The full set of entries is to be returned word for word.

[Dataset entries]
-=-=-

/-! ### Idle cycles between commands (R112) -/

theorem transact_of_sameEngine {h : HostInput} (he : State.SameEngine s u) (hemitted : u.emitted = s.emitted)
    (ht : transact h s = .next t) :
    ∃ v, transact h u = .next v ∧ State.SameEngine t v ∧ v.emitted = t.emitted := by
  rcases h with ⟨_ | _, _ | _, w⟩ | w
  case cycle.false.false =>
    obtain rfl : s.silent = t := by simpa [transact] using ht
    exact ⟨u.silent, rfl, he.silent, hemitted⟩
  case cycle.false.true =>
    obtain ⟨v, hv, htv, hrsp⟩ := issue_of_sameEngine he ht
    exact ⟨v, hv, htv, by rw [issue_emitted hv, issue_emitted ht, hrsp, hemitted]⟩
  all_goals
    obtain rfl : hardReset s = t := by simpa [transact] using ht
    exact ⟨hardReset u, rfl, by constructor <;> rfl, hemitted⟩

theorem step_of_sameEngine (he : State.SameEngine s u) (hemitted : u.emitted = s.emitted)
    (hnext : nextInput u = nextInput s) (h : step s = .next t) :
    ∃ v, step u = .next v ∧ State.SameEngine t v ∧ v.emitted = t.emitted := by
  unfold step at h ⊢
  rw [hnext]
  exact transact_of_sameEngine he.takeInput hemitted h

/-- A step takes one input off the host's list. -/
theorem step_pending (h : step s = .next t) : t.pending = s.pending.tail := by
  obtain ⟨rfl, -⟩ | ⟨rfl, -⟩ | ⟨w, -, hw⟩ := step_next_cases h
  · rfl
  · rfl
  · exact issue_pending hw

theorem runSteps_succ_of_step (h : step s = .next t) (n : Nat) : runSteps (n + 1) s = runSteps n t := by
  simp [runSteps, h]

theorem HostInput.eq_of_isIdle {h : HostInput} (hidle : h.isIdle = true) : ∃ w, h = .cycle false false w := by
  rcases h with ⟨_ | _, _ | _, w⟩ | w <;> simp_all [HostInput.isIdle]

/-- A run over a list of inputs and the run over those of them that are not idle, from states that agree. -/
theorem runSteps_filter_not_idle {inputs : List HostInput} (hs : s.Inv) (he : State.SameEngine s u)
    (hemitted : u.emitted = s.emitted) (hpending : s.pending = inputs.filter fun h => !h.isIdle)
    (hpending' : u.pending = inputs) :
    ∃ t v, runSteps (inputs.filter fun h => !h.isIdle).length s = .next t ∧
      runSteps inputs.length u = .next v ∧ State.SameEngine t v ∧ v.emitted = t.emitted := by
  induction inputs generalizing s u with
  | nil => exact ⟨s, u, rfl, rfl, he, hemitted⟩
  | cons h rest ih =>
    by_cases hidle : h.isIdle = true
    · obtain ⟨w, rfl⟩ := HostInput.eq_of_isIdle hidle
      have hstep : step u = .next (takeInput u).silent := step_of_idle_cycle (w := w) (by simp [nextInput, hpending'])
      have hdrop : ((HostInput.cycle false false w :: rest).filter fun h => !h.isIdle) =
          rest.filter fun h => !h.isIdle := List.filter_cons_of_neg (by simp [hidle])
      rw [hdrop] at hpending ⊢
      rw [List.length_cons, runSteps_succ_of_step hstep]
      exact ih hs (he.trans (by constructor <;> rfl)) hemitted hpending (by simp [hpending'])
    · have hkeep : ((h :: rest).filter fun h => !h.isIdle) = h :: rest.filter fun h => !h.isIdle :=
        List.filter_cons_of_pos (by simp [hidle])
      rw [hkeep] at hpending ⊢
      obtain ⟨m, hm⟩ := step_completes hs
      obtain ⟨m', hm', hmm', hmemitted⟩ :=
        step_of_sameEngine he hemitted (by simp [nextInput, hpending, hpending']) hm
      rw [List.length_cons, List.length_cons, runSteps_succ_of_step hm, runSteps_succ_of_step hm']
      exact ih (step_keeps_inv hs hm) hmm' hmemitted (by simp [step_pending hm, hpending])
        (by simp [step_pending hm', hpending'])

-=-=-

* [EXERCISE RESPONSE]
/-! ### Idle cycles between commands (R112) -/

theorem transact_of_sameEngine {h : HostInput} (he : State.SameEngine s u) (hemitted : u.emitted = s.emitted)
    (ht : transact h s = .next t) :
    ∃ v, transact h u = .next v ∧ State.SameEngine t v ∧ v.emitted = t.emitted := by
  rcases h with ⟨_ | _, _ | _, w⟩ | w
  case cycle.false.false =>
    obtain rfl : s.silent = t := by simpa [transact] using ht
    exact ⟨u.silent, rfl, he.silent, hemitted⟩
  case cycle.false.true =>
    obtain ⟨v, hv, htv, hrsp⟩ := issue_of_sameEngine he ht
    exact ⟨v, hv, htv, by rw [issue_emitted hv, issue_emitted ht, hrsp, hemitted]⟩
  all_goals
    obtain rfl : hardReset s = t := by simpa [transact] using ht
    exact ⟨hardReset u, rfl, by constructor <;> rfl, hemitted⟩

theorem step_of_sameEngine (he : State.SameEngine s u) (hemitted : u.emitted = s.emitted)
    (hnext : nextInput u = nextInput s) (h : step s = .next t) :
    ∃ v, step u = .next v ∧ State.SameEngine t v ∧ v.emitted = t.emitted := by
  unfold step at h ⊢
  rw [hnext]
  exact transact_of_sameEngine he.takeInput hemitted h

/-- A step takes one input off the host's list. -/
theorem step_pending (h : step s = .next t) : t.pending = s.pending.tail := by
  obtain ⟨rfl, -⟩ | ⟨rfl, -⟩ | ⟨w, -, hw⟩ := step_next_cases h
  · rfl
  · rfl
  · exact issue_pending hw

theorem runSteps_succ_of_step (h : step s = .next t) (n : Nat) : runSteps (n + 1) s = runSteps n t := by
  simp [runSteps, h]

theorem HostInput.eq_of_isIdle {h : HostInput} (hidle : h.isIdle = true) : ∃ w, h = .cycle false false w := by
  rcases h with ⟨_ | _, _ | _, w⟩ | w <;> simp_all [HostInput.isIdle]

/-- A run over a list of inputs and the run over those of them that are not idle, from states that agree. -/
theorem runSteps_filter_not_idle {inputs : List HostInput} (hs : s.Inv) (he : State.SameEngine s u)
    (hemitted : u.emitted = s.emitted) (hpending : s.pending = inputs.filter fun h => !h.isIdle)
    (hpending' : u.pending = inputs) :
    ∃ t v, runSteps (inputs.filter fun h => !h.isIdle).length s = .next t ∧
      runSteps inputs.length u = .next v ∧ State.SameEngine t v ∧ v.emitted = t.emitted := by
  induction inputs generalizing s u with
  | nil => exact ⟨s, u, rfl, rfl, he, hemitted⟩
  | cons h rest ih =>
    by_cases hidle : h.isIdle = true
    · obtain ⟨w, rfl⟩ := HostInput.eq_of_isIdle hidle
      have hstep : step u = .next (takeInput u).silent := step_of_idle_cycle (w := w) (by simp [nextInput, hpending'])
      have hdrop : ((HostInput.cycle false false w :: rest).filter fun h => !h.isIdle) =
          rest.filter fun h => !h.isIdle := List.filter_cons_of_neg (by simp [hidle])
      rw [hdrop] at hpending ⊢
      rw [List.length_cons, runSteps_succ_of_step hstep]
      exact ih hs (he.trans (by constructor <;> rfl)) hemitted hpending (by simp [hpending'])
    · have hkeep : ((h :: rest).filter fun h => !h.isIdle) = h :: rest.filter fun h => !h.isIdle :=
        List.filter_cons_of_pos (by simp [hidle])
      rw [hkeep] at hpending ⊢
      obtain ⟨m, hm⟩ := step_completes hs
      obtain ⟨m', hm', hmm', hmemitted⟩ :=
        step_of_sameEngine he hemitted (by simp [nextInput, hpending, hpending']) hm
      rw [List.length_cons, List.length_cons, runSteps_succ_of_step hm, runSteps_succ_of_step hm']
      exact ih (step_keeps_inv hs hm) hmm' hmemitted (by simp [step_pending hm, hpending])
        (by simp [step_pending hm', hpending'])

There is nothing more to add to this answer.